A case of thalamic syndrome: somatosensory influences on visual orientation

  1. D Anastasopoulos,
  2. A M Bronstein
  1. MRC Human Movement and Balance Unit, Institute of Neurology, National Hospital for Neurology and Neurosurgery, Queen Square, London WC1N 3BG, UK
  1. Dr AM Bronstein, MRC Human Movement and Balance Unit, Institute of Neurology, National Hospital for Neurology and Neurosurgery, Queen Square, London WC1N 3BG, UK. Fax 0044 171 837 7281; emailDIZZYMRC{at}ION.UCL.AC.UK
  • Received 20 October 1998
  • Revised 7 April 1999
  • Accepted 13 April 1999

Abstract

The ability to set a straight line to the perceived gravitational vertical (subjective visual vertical, SVV) was investigated in a 21 year old woman with long standing left hemihypaesthesia due to a posterior thalamic infarct. The putative structures involved were the somatosensory and vestibular thalamus (VPL, VPM) and associative (pulvinar) thalamus.
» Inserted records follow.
/-- A write of `SEC_OWNER_CTRL.EPOCH` by session `k` (R398). -/
def State.setEpoch (s : State) (k : Nat) (v : BitVec 16) : State :=
  if s.ownerSession k ∧ s.sec.nvm.epoch < v then s.updSec fun c => { c with nvm := { c.nvm with epoch := v } } else s

/-- A fresh challenge (R399). -/
def State.newChallenge (s : State) : State :=
  let (n, s) := s.draw
  s.updSec fun c => { c with chal := Config.random n }

/-- The proof a ring session must give (R399). -/
def State.ringProof (s : State) (k : Nat) : Option (BitVec 128) :=
  (s.ownerKeyOf 0).map fun key => Config.aesCmac key (ascii "EXPF" ++ bytesBE 8 s.sec.fuses.serial.toNat ++
    bytesBE 16 s.sec.chal.toNat ++ bytesBE 2 (s.sess k).src.toNat)

/-- A write of `SEC_PROOF[3]` by session `k`: the check (R399). -/
def State.proof (s : State) (k : Nat) (word3 : Word) : State :=
  let got := BitVec.ofNat 128 (natBE (wordsBytes (s.sec.proofIn.take 3 ++ [word3])))
  let pass := s.ringSession k && s.ringProof k == some got
  let s := (s.updSec fun c => { c with proofIn := c.proofIn.set 3 word3 }).newChallenge
  if pass then (s.updSess k fun e => { e with owner := true }).bump (F.SEC_CNT_COUNT 0)
  else (s.bump (F.SEC_CNT_COUNT 1)).log Rec.ownerProofFail (bytesBE 2 (s.sess k).src.toNat ++ [BitVec.ofNat 8 k])

/-! ## Flash (R404) -/

def flashByte (l : List Host.Cell) (a : Nat) : Byte := sparseGet (fun _ => 0xFF) l a

def State.flashBytes (s : State) (a n : Nat) : List Byte := (List.range n).map fun i => flashByte s.sec.flash (a + i)

/-- A range of flash takes bytes. -/
def State.flashPut (s : State) (a : Nat) (bs : List Byte) : State :=
  s.updSec fun c => { c with
    flash := (List.zip (List.range bs.length) bs).foldl (fun l e => sparsePut (fun _ => 0xFF) l (a + e.1) e.2) c.flash }

/-- A range of flash is erased. -/
def State.flashErase (s : State) (a n : Nat) : State :=
  s.updSec fun c => { c with flash := c.flash.filter fun e => decide (e.1 < a ∨ a + n ≤ e.1) }

def State.flashLE (s : State) (a n : Nat) : Nat := natLE (s.flashBytes a n)

/-- Start and size of a staging area: 0 chrysalis, 1 provisioning record, 2 table area (R404). -/
def slotBase (slot : Nat) : Nat := 0x100000 + 0x1000000 * slot

def State.activeSlot (s : State) : Nat := s.fld F.SEC_STAT_ACTIVE_SLOT

def State.chrysSlot (s : State) : Nat := 1 - s.activeSlot

def State.areaOf (s : State) (area : Nat) : Nat × Nat :=
  match area with
  | 0 => (slotBase s.chrysSlot, 0x1000000)
  | 1 => (0x10000, 0x10000)
  | _ => (0x2100000, s.sec.flashSize - 0x2100000)

/-! ## The slot directory (R405, R406) -/

/-- A directory copy. -/
structure Directory where
  seq : Nat := 0
  active : Nat := 0
  advance : Bool := false
  digest : BitVec 256 := 0
deriving DecidableEq, Repr

/-- Copy `k`, when its check word matches. -/
def State.dirCopy (s : State) (k : Nat) : Option Directory :=
  let a := 0x1000 * k
  if s.flashLE (a + 60) 4 = (crc32c (s.flashBytes a 60)).toNat then
    some { seq := s.flashLE (a + 8) 4, active := s.flashLE (a + 12) 1 % 2, advance := bitOf (s.flashLE (a + 13) 1) 0,
           digest := BitVec.ofNat 256 (natBE (s.flashBytes (a + 16) 32)) }
  else none

/-- The copy in force: its number and content. -/
def State.directory (s : State) : Option (Nat × Directory) :=
  match s.dirCopy 0, s.dirCopy 1 with
  | some a, some b => if a.seq < b.seq then some (1, b) else some (0, a)
  | some a, none => some (0, a)
  | none, some b => some (1, b)
  | none, none => none

/-- The bytes of a copy (R405). -/
def dirBytes (d : Directory) : List Byte :=
  let b := ascii "EXSD" ++ bytesLE 2 1 ++ bytesLE 2 0 ++ bytesLE 4 d.seq ++ bytesLE 1 d.active ++ bytesLE 1 d.advance.toNat ++
    bytesLE 2 0 ++ bytesBE 32 d.digest.toNat ++ List.replicate 12 0
  b ++ bytesLE 4 (crc32c b).toNat

/-- A directory write goes to the copy not in force; a write that does not read back leaves that copy erased (R406). -/
def State.writeDirectory (s : State) (d : Directory) (ok : Bool) : State :=
  let k := match s.directory with
    | some (0, _) => 1
    | _ => 0
  let s := s.flashErase (0x1000 * k) 0x1000
  if ok then s.flashPut (0x1000 * k) (dirBytes d) else s

/-! ## Images (R407 to R409, R412, R413) -/

/-- What the checks of an image answer: the reason and detail of the first failure, or 0, and the header's fields. -/
structure ImgCheck where
  reason : Nat := 0
  detail : Nat := 0
  info : ImgInfo := {}
deriving DecidableEq, Repr

/-- Bytes of an LM-OTS signature of a type from W1 to W8 (RFC 8554; log entry 7). -/
def lmotsBytes (t : Nat) : Option Nat :=
  match t with
  | 1 => some (36 + 32 * 265)
  | 2 => some (36 + 32 * 133)
  | 3 => some (36 + 32 * 67)
  | 4 => some (36 + 32 * 34)
  | _ => none

/-- Levels of an LMS tree of a type from H5 to H25 (RFC 8554). -/
def lmsHeight (t : Nat) : Option Nat := if 5 ≤ t ∧ t ≤ 9 then some (5 * (t - 4)) else none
The SVV was normal when seated upright. When lying on her right side, line settings deviated about 17° to the right, which is the normal A-effect. When lying on the hypaesthetic side the mean SVV remained close to true vertical—that is, the A-effect was absent, and there was a large increase in variability of the SVV settings. The findings support the view that the body tilt-induced bias of the SVV (A-effect) is largely mediated by somatosensory afferents. The finding that the A-effect was absent only when lying on the hypaesthetic side suggests that, during body tilt, the somatosensory system participates in visuogravitational orientation.